— Work item —
What is the number of lines in these records that hold the word "hres"? Reply with that number alone.

— Supplied records —
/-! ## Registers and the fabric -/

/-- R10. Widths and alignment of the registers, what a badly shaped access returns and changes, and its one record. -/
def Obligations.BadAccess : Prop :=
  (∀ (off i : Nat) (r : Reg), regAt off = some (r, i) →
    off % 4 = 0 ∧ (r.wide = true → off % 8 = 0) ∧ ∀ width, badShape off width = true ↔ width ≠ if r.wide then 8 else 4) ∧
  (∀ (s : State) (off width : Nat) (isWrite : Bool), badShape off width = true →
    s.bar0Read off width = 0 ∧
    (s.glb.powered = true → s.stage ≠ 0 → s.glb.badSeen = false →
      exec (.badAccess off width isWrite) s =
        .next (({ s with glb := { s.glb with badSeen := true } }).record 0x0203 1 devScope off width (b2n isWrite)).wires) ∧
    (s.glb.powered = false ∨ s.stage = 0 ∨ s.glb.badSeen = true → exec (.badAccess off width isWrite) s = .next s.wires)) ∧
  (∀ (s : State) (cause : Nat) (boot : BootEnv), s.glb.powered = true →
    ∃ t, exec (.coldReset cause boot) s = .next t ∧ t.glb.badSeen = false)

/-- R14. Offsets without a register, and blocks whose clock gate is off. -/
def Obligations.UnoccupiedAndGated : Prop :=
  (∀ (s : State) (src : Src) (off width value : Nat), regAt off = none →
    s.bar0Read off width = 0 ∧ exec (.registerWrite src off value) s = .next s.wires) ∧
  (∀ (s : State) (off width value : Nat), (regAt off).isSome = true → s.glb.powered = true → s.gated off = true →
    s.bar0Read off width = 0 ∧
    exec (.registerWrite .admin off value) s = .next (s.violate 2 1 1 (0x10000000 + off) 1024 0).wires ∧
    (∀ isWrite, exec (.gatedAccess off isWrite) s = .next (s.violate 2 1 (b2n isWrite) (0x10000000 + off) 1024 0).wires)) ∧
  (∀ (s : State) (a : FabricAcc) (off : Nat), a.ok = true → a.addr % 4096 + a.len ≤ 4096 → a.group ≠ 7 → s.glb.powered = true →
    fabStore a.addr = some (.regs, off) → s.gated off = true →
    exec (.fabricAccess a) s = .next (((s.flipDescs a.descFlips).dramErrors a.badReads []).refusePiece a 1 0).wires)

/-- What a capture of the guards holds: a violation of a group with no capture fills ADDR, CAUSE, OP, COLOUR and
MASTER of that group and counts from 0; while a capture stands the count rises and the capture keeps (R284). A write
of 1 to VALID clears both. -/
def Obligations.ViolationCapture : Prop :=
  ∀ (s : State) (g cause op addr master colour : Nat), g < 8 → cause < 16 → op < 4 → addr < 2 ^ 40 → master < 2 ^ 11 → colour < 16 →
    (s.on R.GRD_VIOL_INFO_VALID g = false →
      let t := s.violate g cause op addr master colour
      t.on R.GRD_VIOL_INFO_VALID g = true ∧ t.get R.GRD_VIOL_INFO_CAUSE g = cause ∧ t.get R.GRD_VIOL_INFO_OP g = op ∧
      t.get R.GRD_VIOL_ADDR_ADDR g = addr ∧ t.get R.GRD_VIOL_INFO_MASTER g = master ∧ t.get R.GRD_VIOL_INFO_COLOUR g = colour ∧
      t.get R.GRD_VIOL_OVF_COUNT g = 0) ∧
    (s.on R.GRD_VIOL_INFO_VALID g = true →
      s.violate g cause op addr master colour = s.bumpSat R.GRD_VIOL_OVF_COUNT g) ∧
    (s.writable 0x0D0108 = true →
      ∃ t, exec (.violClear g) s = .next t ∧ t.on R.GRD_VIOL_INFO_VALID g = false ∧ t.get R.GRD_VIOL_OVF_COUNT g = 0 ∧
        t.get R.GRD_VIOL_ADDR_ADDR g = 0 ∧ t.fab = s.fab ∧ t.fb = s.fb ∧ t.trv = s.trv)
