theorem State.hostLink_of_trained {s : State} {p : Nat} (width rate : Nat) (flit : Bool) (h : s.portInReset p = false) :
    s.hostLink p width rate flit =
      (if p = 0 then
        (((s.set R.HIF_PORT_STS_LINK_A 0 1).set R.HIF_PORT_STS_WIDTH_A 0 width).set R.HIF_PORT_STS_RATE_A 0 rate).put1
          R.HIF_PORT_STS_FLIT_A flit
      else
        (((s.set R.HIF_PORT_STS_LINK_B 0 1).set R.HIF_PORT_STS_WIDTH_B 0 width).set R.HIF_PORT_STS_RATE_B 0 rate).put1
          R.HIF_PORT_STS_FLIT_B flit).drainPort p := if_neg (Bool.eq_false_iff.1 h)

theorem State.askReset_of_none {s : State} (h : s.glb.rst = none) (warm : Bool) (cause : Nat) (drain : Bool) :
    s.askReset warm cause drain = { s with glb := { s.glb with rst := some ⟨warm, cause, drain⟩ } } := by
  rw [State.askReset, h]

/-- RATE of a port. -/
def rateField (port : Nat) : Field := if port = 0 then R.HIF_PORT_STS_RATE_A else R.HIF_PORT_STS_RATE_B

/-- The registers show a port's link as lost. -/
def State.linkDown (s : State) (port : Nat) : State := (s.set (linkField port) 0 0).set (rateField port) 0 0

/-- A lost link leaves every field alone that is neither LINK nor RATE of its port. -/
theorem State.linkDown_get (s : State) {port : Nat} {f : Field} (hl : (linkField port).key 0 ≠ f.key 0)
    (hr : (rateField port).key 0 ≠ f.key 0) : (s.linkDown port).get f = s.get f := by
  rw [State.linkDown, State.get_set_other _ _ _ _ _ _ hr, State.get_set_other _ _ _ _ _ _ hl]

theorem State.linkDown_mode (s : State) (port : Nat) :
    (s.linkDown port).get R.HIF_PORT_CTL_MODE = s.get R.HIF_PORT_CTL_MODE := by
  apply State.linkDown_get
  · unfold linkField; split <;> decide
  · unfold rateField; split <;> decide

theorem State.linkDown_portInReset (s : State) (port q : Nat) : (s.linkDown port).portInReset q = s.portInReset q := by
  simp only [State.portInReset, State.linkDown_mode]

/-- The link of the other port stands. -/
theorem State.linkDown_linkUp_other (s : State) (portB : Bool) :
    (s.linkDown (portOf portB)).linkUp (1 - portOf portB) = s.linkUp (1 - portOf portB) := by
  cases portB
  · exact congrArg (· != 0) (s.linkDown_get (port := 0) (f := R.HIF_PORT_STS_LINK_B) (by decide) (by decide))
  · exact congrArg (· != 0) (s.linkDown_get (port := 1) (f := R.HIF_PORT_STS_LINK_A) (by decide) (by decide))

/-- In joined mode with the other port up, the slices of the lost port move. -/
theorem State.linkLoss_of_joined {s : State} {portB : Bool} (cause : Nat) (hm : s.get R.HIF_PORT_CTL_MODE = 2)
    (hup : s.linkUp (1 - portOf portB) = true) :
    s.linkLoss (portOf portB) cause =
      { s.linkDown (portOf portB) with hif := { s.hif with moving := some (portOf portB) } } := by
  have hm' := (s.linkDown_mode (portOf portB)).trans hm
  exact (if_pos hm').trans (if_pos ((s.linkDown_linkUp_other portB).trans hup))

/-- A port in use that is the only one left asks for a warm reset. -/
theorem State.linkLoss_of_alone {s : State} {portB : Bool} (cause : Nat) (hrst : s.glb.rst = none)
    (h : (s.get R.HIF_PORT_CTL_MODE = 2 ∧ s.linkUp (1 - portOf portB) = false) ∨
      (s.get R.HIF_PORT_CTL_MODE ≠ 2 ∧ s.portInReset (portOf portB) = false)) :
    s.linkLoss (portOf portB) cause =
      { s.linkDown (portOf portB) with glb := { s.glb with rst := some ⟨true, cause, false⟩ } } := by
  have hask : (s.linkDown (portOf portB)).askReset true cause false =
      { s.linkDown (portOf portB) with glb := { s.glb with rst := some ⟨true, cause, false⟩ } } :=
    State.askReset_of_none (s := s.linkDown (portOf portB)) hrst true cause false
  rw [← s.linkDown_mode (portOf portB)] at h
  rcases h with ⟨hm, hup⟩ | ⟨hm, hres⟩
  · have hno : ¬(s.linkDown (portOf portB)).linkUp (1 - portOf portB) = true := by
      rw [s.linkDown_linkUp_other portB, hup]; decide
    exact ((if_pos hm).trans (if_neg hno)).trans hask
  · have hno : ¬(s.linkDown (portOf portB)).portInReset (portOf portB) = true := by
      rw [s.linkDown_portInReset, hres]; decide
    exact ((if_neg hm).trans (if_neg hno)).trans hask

— Response —
2